Now, let’s retrieve the enriched urban layer using `.get_layer()` for machine learning analysis.

In [None]:
enriched_layer = loaded_pipeline.get_step("urban_layer")

enriched_gdf = enriched_layer.get_layer()

enriched_gdf.head()

## Proceeding with Machine Learning Analysis

With the enriched layer in hand, let’s perform a simple machine learning task. We’ll use K-Means clustering to group street intersections based on the average number of building floors (`avg_floors`).

### Step 1: Prepare the Data

Extract the relevant feature from the enriched layer and handle any missing values.

In [None]:
features = enriched_gdf[['avg_floors']]

features = features.dropna()

### Step 2: Apply K-Means Clustering

Cluster the intersections into 3 groups based on `avg_floors`.

In [None]:
from sklearn.cluster import KMeans

kmeans = KMeans(n_clusters=5, random_state=42)
kmeans.fit(features)

enriched_gdf['cluster'] = kmeans.labels_

### Step 3: Visualise the Clusters

Visualise the clusters on a static map using Matplotlib.

In [None]:
import numpy as np
import matplotlib.pyplot as plt

# Extract the cluster centroids (average floors for each cluster) and flatten to 1D
centroids = kmeans.cluster_centers_.flatten()

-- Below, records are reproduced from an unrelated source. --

-- ==== Sys2Proof/Laws/State.lean ====
section
/-! SUPPORT. What each field of the state is after each plain update of it: one lemma for each field and update. -/

namespace Sys2Proof.Machine

open Sys2Proof

@[simp] theorem State.setLane_pending (s : State) (k : Nat) (l : Lane) : (s.setLane k l).pending = s.pending := rfl
@[simp] theorem State.setLane_free (s : State) (k : Nat) (l : Lane) : (s.setLane k l).free = s.free := rfl
@[simp] theorem State.setLane_out (s : State) (k : Nat) (l : Lane) : (s.setLane k l).out = s.out := rfl
@[simp] theorem State.setLane_fused (s : State) (k : Nat) (l : Lane) : (s.setLane k l).fused = s.fused := rfl
@[simp] theorem State.setLane_tamper (s : State) (k : Nat) (l : Lane) : (s.setLane k l).tamper = s.tamper := rfl
@[simp] theorem State.setLane_mram (s : State) (k : Nat) (l : Lane) : (s.setLane k l).mram = s.mram := rfl
@[simp] theorem State.setLane_start (s : State) (k : Nat) (l : Lane) : (s.setLane k l).start = s.start := rfl
@[simp] theorem State.setLane_alarms (s : State) (k : Nat) (l : Lane) : (s.setLane k l).alarms = s.alarms := rfl
@[simp] theorem State.setLane_clk (s : State) (k : Nat) (l : Lane) : (s.setLane k l).clk = s.clk := rfl
@[simp] theorem State.setLane_axg (s : State) (k : Nat) (l : Lane) : (s.setLane k l).axg = s.axg := rfl
@[simp] theorem State.setLane_cru (s : State) (k : Nat) (l : Lane) : (s.setLane k l).cru = s.cru := rfl
@[simp] theorem State.setLane_led (s : State) (k : Nat) (l : Lane) : (s.setLane k l).led = s.led := rfl
@[simp] theorem State.setLane_sec (s : State) (k : Nat) (l : Lane) : (s.setLane k l).sec = s.sec := rfl
@[simp] theorem State.setLane_mem (s : State) (k : Nat) (l : Lane) : (s.setLane k l).mem = s.mem := rfl
@[simp] theorem State.setLane_lanes (s : State) (k : Nat) (l : Lane) : (s.setLane k l).lanes = Tab.put laneReset s.lanes k l := rfl
@[simp] theorem State.setLane_form (s : State) (k : Nat) (l : Lane) : (s.setLane k l).form = s.form := rfl
@[simp] theorem State.setLane_ports (s : State) (k : Nat) (l : Lane) : (s.setLane k l).ports = s.ports := rfl
@[simp] theorem State.setLane_rings (s : State) (k : Nat) (l : Lane) : (s.setLane k l).rings = s.rings := rfl
@[simp] theorem State.setLane_nodes (s : State) (k : Nat) (l : Lane) : (s.setLane k l).nodes = s.nodes := rfl
@[simp] theorem State.setLane_nodeFull (s : State) (k : Nat) (l : Lane) : (s.setLane k l).nodeFull = s.nodeFull := rfl
@[simp] theorem State.setLane_bypass (s : State) (k : Nat) (l : Lane) : (s.setLane k l).bypass = s.bypass := rfl
@[simp] theorem State.setLane_fwd (s : State) (k : Nat) (l : Lane) : (s.setLane k l).fwd = s.fwd := rfl
@[simp] theorem State.setLane_buf (s : State) (k : Nat) (l : Lane) : (s.setLane k l).buf = s.buf := rfl
@[simp] theorem State.setLane_hst (s : State) (k : Nat) (l : Lane) : (s.setLane k l).hst = s.hst := rfl
@[simp] theorem State.setLane_cnt (s : State) (k : Nat) (l : Lane) : (s.setLane k l).cnt = s.cnt := rfl
@[simp] theorem State.setLane_tbs (s : State) (k : Nat) (l : Lane) : (s.setLane k l).tbs = s.tbs := rfl
@[simp] theorem State.setLane_hcfg (s : State) (k : Nat) (l : Lane) : (s.setLane k l).hcfg = s.hcfg := rfl
@[simp] theorem State.setLane_hier (s : State) (k : Nat) (l : Lane) : (s.setLane k l).hier = s.hier := rfl
@[simp] theorem State.setLane_workers (s : State) (k : Nat) (l : Lane) : (s.setLane k l).workers = s.workers := rfl
@[simp] theorem State.setLane_pcfg (s : State) (k : Nat) (l : Lane) : (s.setLane k l).pcfg = s.pcfg := rfl
@[simp] theorem State.setLane_prun (s : State) (k : Nat) (l : Lane) : (s.setLane k l).prun = s.prun := rfl
@[simp] theorem State.setLane_sesKeys (s : State) (k : Nat) (l : Lane) : (s.setLane k l).sesKeys = s.sesKeys := rfl
@[simp] theorem State.setLane_ptp (s : State) (k : Nat) (l : Lane) : (s.setLane k l).ptp = s.ptp := rfl
@[simp] theorem State.setLane_pal (s : State) (k : Nat) (l : Lane) : (s.setLane k l).pal = s.pal := rfl
@[simp] theorem State.setLane_refs (s : State) (k : Nat) (l : Lane) : (s.setLane k l).refs = s.refs := rfl
@[simp] theorem State.setLane_hams (s : State) (k : Nat) (l : Lane) : (s.setLane k l).hams = s.hams := rfl
@[simp] theorem State.setLane_chans (s : State) (k : Nat) (l : Lane) : (s.setLane k l).chans = s.chans := rfl
@[simp] theorem State.setLane_twinRpl (s : State) (k : Nat) (l : Lane) : (s.setLane k l).twinRpl = s.twinRpl := rfl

# Get the indices that would sort the centroids from low to high
sorted_indices = np.argsort(centroids)

# Create a mapping from original cluster labels to new sorted labels
label_mapping = {original: new for new, original in enumerate(sorted_indices)}

# Apply the mapping to the GeoDataFrame to create sorted cluster labels
enriched_gdf['cluster_sorted'] = enriched_gdf['cluster'].map(label_mapping)

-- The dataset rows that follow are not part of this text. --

-- ==== Sys2Proof/Laws/Ops.lean ====
section
/-! SUPPORT. What the operations that every family shares can do, said once: a record, a reply, the completion of a command. -/

namespace Sys2Proof.Machine

open Sys2Proof

/-! ### Records (R29, R35, R533-R549) -/

/-- What raising a record can change: the event record, the two queues an event may wait in, and their LOST flags. -/
def Logged (t s : State) : Prop :=
  ∃ cru mbx lost reg regLost drops, t = { s with
    cru := cru
    clk := { s.clk with mbxEvtLost := lost, pqRegEvtLost := regLost }
    buf := { s.buf with mbxEvt := mbx, pqReg := reg, mbxEvtDrops := drops } }

theorem State.queueEvent_logged (s : State) (pl : Plane) (r : Option Rec) : Logged (s.queueEvent pl r) s := by
  unfold State.queueEvent
  cases pl <;> cases r <;> dsimp only <;> (repeat' split) <;> exact ⟨_, _, _, _, _, _, rfl⟩

theorem State.log_logged (s : State) (pl : Plane) (code source : Nat) (d5 d6 d7 : Word) : Logged (s.log pl code source d5 d6 d7) s :=
  s.queueEvent_logged _ _

theorem State.logSev_logged (s : State) (pl : Plane) (sev code source : Nat) (d5 d6 : Word) : Logged (s.logSev pl sev code source d5 d6) s :=
  s.queueEvent_logged _ _

/-- The management plane's records enter the event record at once and change nothing else. -/
theorem State.log_mgmt (s : State) (code source : Nat) (d5 d6 d7 : Word) :
    s.log .mgmt code source d5 d6 d7 = { s with cru := s.cru.arrive s.clk.tick (s.mkRec code source (sevOf code) d5 d6 d7) } := rfl

/-- While firmware runs, every plane's records do so, the data plane's while PQ_REG has a slot for an event. -/
theorem State.log_up (s : State) (pl : Plane) (code source : Nat) (d5 d6 d7 : Word) (h : s.mpiUp = true)
    (hr : pl = .data → s.regSlot = true) : s.log pl code source d5 d6 d7 = { s with cru := s.cru.arrive s.clk.tick (s.mkRec code source (sevOf code) d5 d6 d7) } := by
  cases pl
  · rfl
  · simp [State.log, State.queueEvent, h]
  · simp [State.log, State.queueEvent, h, hr rfl]

/-! ### Replies (R53, R65, R76, R79, R83, R463, R630) -/

/-- What sending a reply can change: the reply ring's index and waiting list, the SPI reply queue, host memory and MSI-X, the two insert
queues of management and timing frames, MBX_RPL while firmware hangs, a script's status and a twin frame's number. -/
def Replied (t s : State) : Prop :=
  ∃ pi ci wait spi out pend cmd tim rpl start seqs, t = { s with
    axg := { s.axg with rplPi := pi, wbCi := ci, rplWait := wait, spiQ := spi }
    out := out
    hst := { s.hst with msixPend := pend }
    buf := { s.buf with iqCmd := cmd, iqTime := tim, mbxRpl := rpl }
    start := start
    prun := { s.prun with seqs := seqs } } ∧
    (start.power, start.mpi, start.resetN, start.pfailN, start.podReleased, start.perstN, start.pcieUp, start.cause, start.kind) =
      (s.start.power, s.start.mpi, s.start.resetN, s.start.pfailN, s.start.podReleased, s.start.perstN, s.start.pcieUp, s.start.cause, s.start.kind) ∧
    (start.fallback, start.trunc, start.scriptEnded, start.scriptAt, start.prevImage, start.tamperStart, start.lockUs, start.testUs, start.scriptUs) =
      (s.start.fallback, s.start.trunc, s.start.scriptEnded, s.start.scriptAt, s.start.prevImage, s.start.tamperStart, s.start.lockUs,
        s.start.testUs, s.start.scriptUs) ∧
    (start.scriptCmds, start.slot, start.version, start.watchdog, start.stop) =
      (s.start.scriptCmds, s.start.slot, s.start.version, s.start.watchdog, s.start.stop)

theorem Replied.refl (s : State) : Replied s s := ⟨_, _, _, _, _, _, _, _, _, _, _, rfl, rfl, rfl, rfl⟩

theorem Replied.trans {s t u : State} (h : Replied u t) (k : Replied t s) : Replied u s := by
  obtain ⟨_, _, _, _, _, _, _, _, _, _, _, rfl, a, b, c⟩ := k
  obtain ⟨_, _, _, _, _, _, _, _, _, _, _, rfl, a', b', c'⟩ := h
  exact ⟨_, _, _, _, _, _, _, _, _, _, _, rfl, a'.trans a, b'.trans b, c'.trans c⟩

theorem State.signal_replied (s : State) (vec : Nat) : Replied (s.signal vec) s := by
  unfold State.signal
  split <;> exact ⟨_, _, _, _, _, _, _, _, _, _, _, rfl, rfl, rfl, rfl⟩

theorem State.signal_if_replied {s t : State} (c : Prop) [Decidable c] (vec : Nat) (h : Replied t s) :
    Replied (if c then t.signal vec else t) s := by
  split
  · exact (signal_replied _ _).trans h
  · exact h

theorem State.ringReply_replied {s t : State} {pkt : List Word} (h : s.ringReply pkt = some t) : Replied t s := by
  simp only [State.ringReply, Option.ite_none_right_eq_some, Option.some.injEq] at h
  obtain ⟨-, rfl⟩ := h
  refine signal_if_replied _ _ ?_
  exact ⟨_, _, _, _, _, _, _, _, _, _, _, rfl, rfl, rfl, rfl⟩

theorem drainReplies_replied (n : Nat) (s : State) : Replied (drainReplies n s) s := by
  induction n generalizing s with
  | zero => exact .refl s
  | succ n ih =>
    unfold drainReplies
    split
    · exact .refl s
    · split
      · rename_i h
        refine (ih _).trans (Replied.trans ?_ (State.ringReply_replied h))
        exact ⟨_, _, _, _, _, _, _, _, _, _, _, rfl, rfl, rfl, rfl⟩
      · exact .refl s

theorem State.scriptStatus_replied (s : State) (i st : Nat) : Replied (s.scriptStatus i st) s := by
  unfold State.scriptStatus
  split
  · exact .refl s
  · exact ⟨_, _, _, _, _, _, _, _, _, _, _, rfl, rfl, rfl, rfl⟩

theorem State.checkStartDone_replied (s : State) : Replied s.checkStartDone s := by
  unfold State.checkStartDone
  split
  · exact ⟨_, _, _, _, _, _, _, _, _, _, _, rfl, rfl, rfl, rfl⟩
  · exact .refl s

theorem State.twinSend_replied (s : State) (kind : Nat) (ws : List Word) : Replied (s.twinSend kind ws) s := by
  unfold State.twinSend State.twinSeq State.putTime
  dsimp only
  split <;> exact ⟨_, _, _, _, _, _, _, _, _, _, _, rfl, rfl, rfl, rfl⟩

/-- A reply changes nothing beyond what `Replied` names. -/
theorem State.sendReply_replied (s : State) (c : Ctx) (r : Rpl) : Replied (s.sendReply c r) s := by
  unfold State.sendReply
  split
  · exact .refl s
  · split
    · refine Replied.trans (drainReplies_replied _ _) ?_
      exact ⟨_, _, _, _, _, _, _, _, _, _, _, rfl, rfl, rfl, rfl⟩
    · exact ⟨_, _, _, _, _, _, _, _, _, _, _, rfl, rfl, rfl, rfl⟩
    · exact ⟨_, _, _, _, _, _, _, _, _, _, _, rfl, rfl, rfl, rfl⟩
    · exact (checkStartDone_replied _).trans (scriptStatus_replied _ _ _)
    · exact twinSend_replied _ _ _

/-- A command that this unit does not mirror completes by its reply alone. -/
theorem State.complete_replied (s : State) {c : Ctx} (r : Rpl) (h : c.mirrored = false) : Replied (s.complete c r) s := by
  unfold State.complete
  split
  · exact .refl s
  · split
    · exact ⟨_, _, _, _, _, _, _, _, _, _, _, rfl, rfl, rfl, rfl⟩
    · rw [h]
      exact sendReply_replied _ _ _

theorem State.ctxOf_mirrored (s : State) (op : Nat) (p : Pkt) : (s.ctxOf op p).mirrored = false := rfl

/-- The reply of a command row. -/
theorem State.ok_replied (s t : State) (op : Nat) (p : Pkt) (ws : List Word) : Replied (t.ok (s.ctxOf op p) ws) t := by
  exact complete_replied _ _ (ctxOf_mirrored s op p)

theorem State.err_replied (s t : State) (op : Nat) (p : Pkt) (st d : Nat) : Replied (t.err (s.ctxOf op p) st d) t := by
  exact complete_replied _ _ (ctxOf_mirrored s op p)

# Round the sorted centroids for display in the legend
rounded_centroids = [round(centroids[idx], 1) for idx in sorted_indices]

# Set up the figure and axis for the plot
fig, ax = plt.subplots(figsize=(10, 10))

# Plot the GeoDataFrame using the sorted cluster labels and 'viridis' colormap
scatter = enriched_gdf.plot(column='cluster_sorted', ax=ax, cmap='viridis')

# Label the axes and set the title
ax.set_xlabel('Longitude')
ax.set_ylabel('Latitude')
plt.title('Street Intersections in Manhattan Clustered by Average Building Floors')

# Add a color bar to the plot
cbar = scatter.get_figure().colorbar(scatter.get_children()[0], ax=ax)

# Set the ticks and labels for the color bar based on the sorted centroids
cbar.set_ticks(range(len(sorted_indices)))
cbar.set_ticklabels([f'Avg. Floors: {centroid}' for centroid in rounded_centroids])

# Display the plot
plt.show()

## Exporting to JupyterGIS (Optional)

For collaborative exploration, you can export your pipeline to JupyterGIS. Check out [JupyterGIS documentation](https://github.com/geojupyter/jupytergis) for more details.

In [None]:
pipeline.to_jgis(
    filepath="urban_analysis.JGIS",
    urban_layer_name="Manhattan Intersections"
)

## Wrapping It Up

Smashing job! 🌟 You’ve built and run your first `UrbanPipeline`, saved it, loaded it back, retrieved the enriched layer, and performed a machine learning analysis. You can now reuse, share, or tweak this workflow as needed!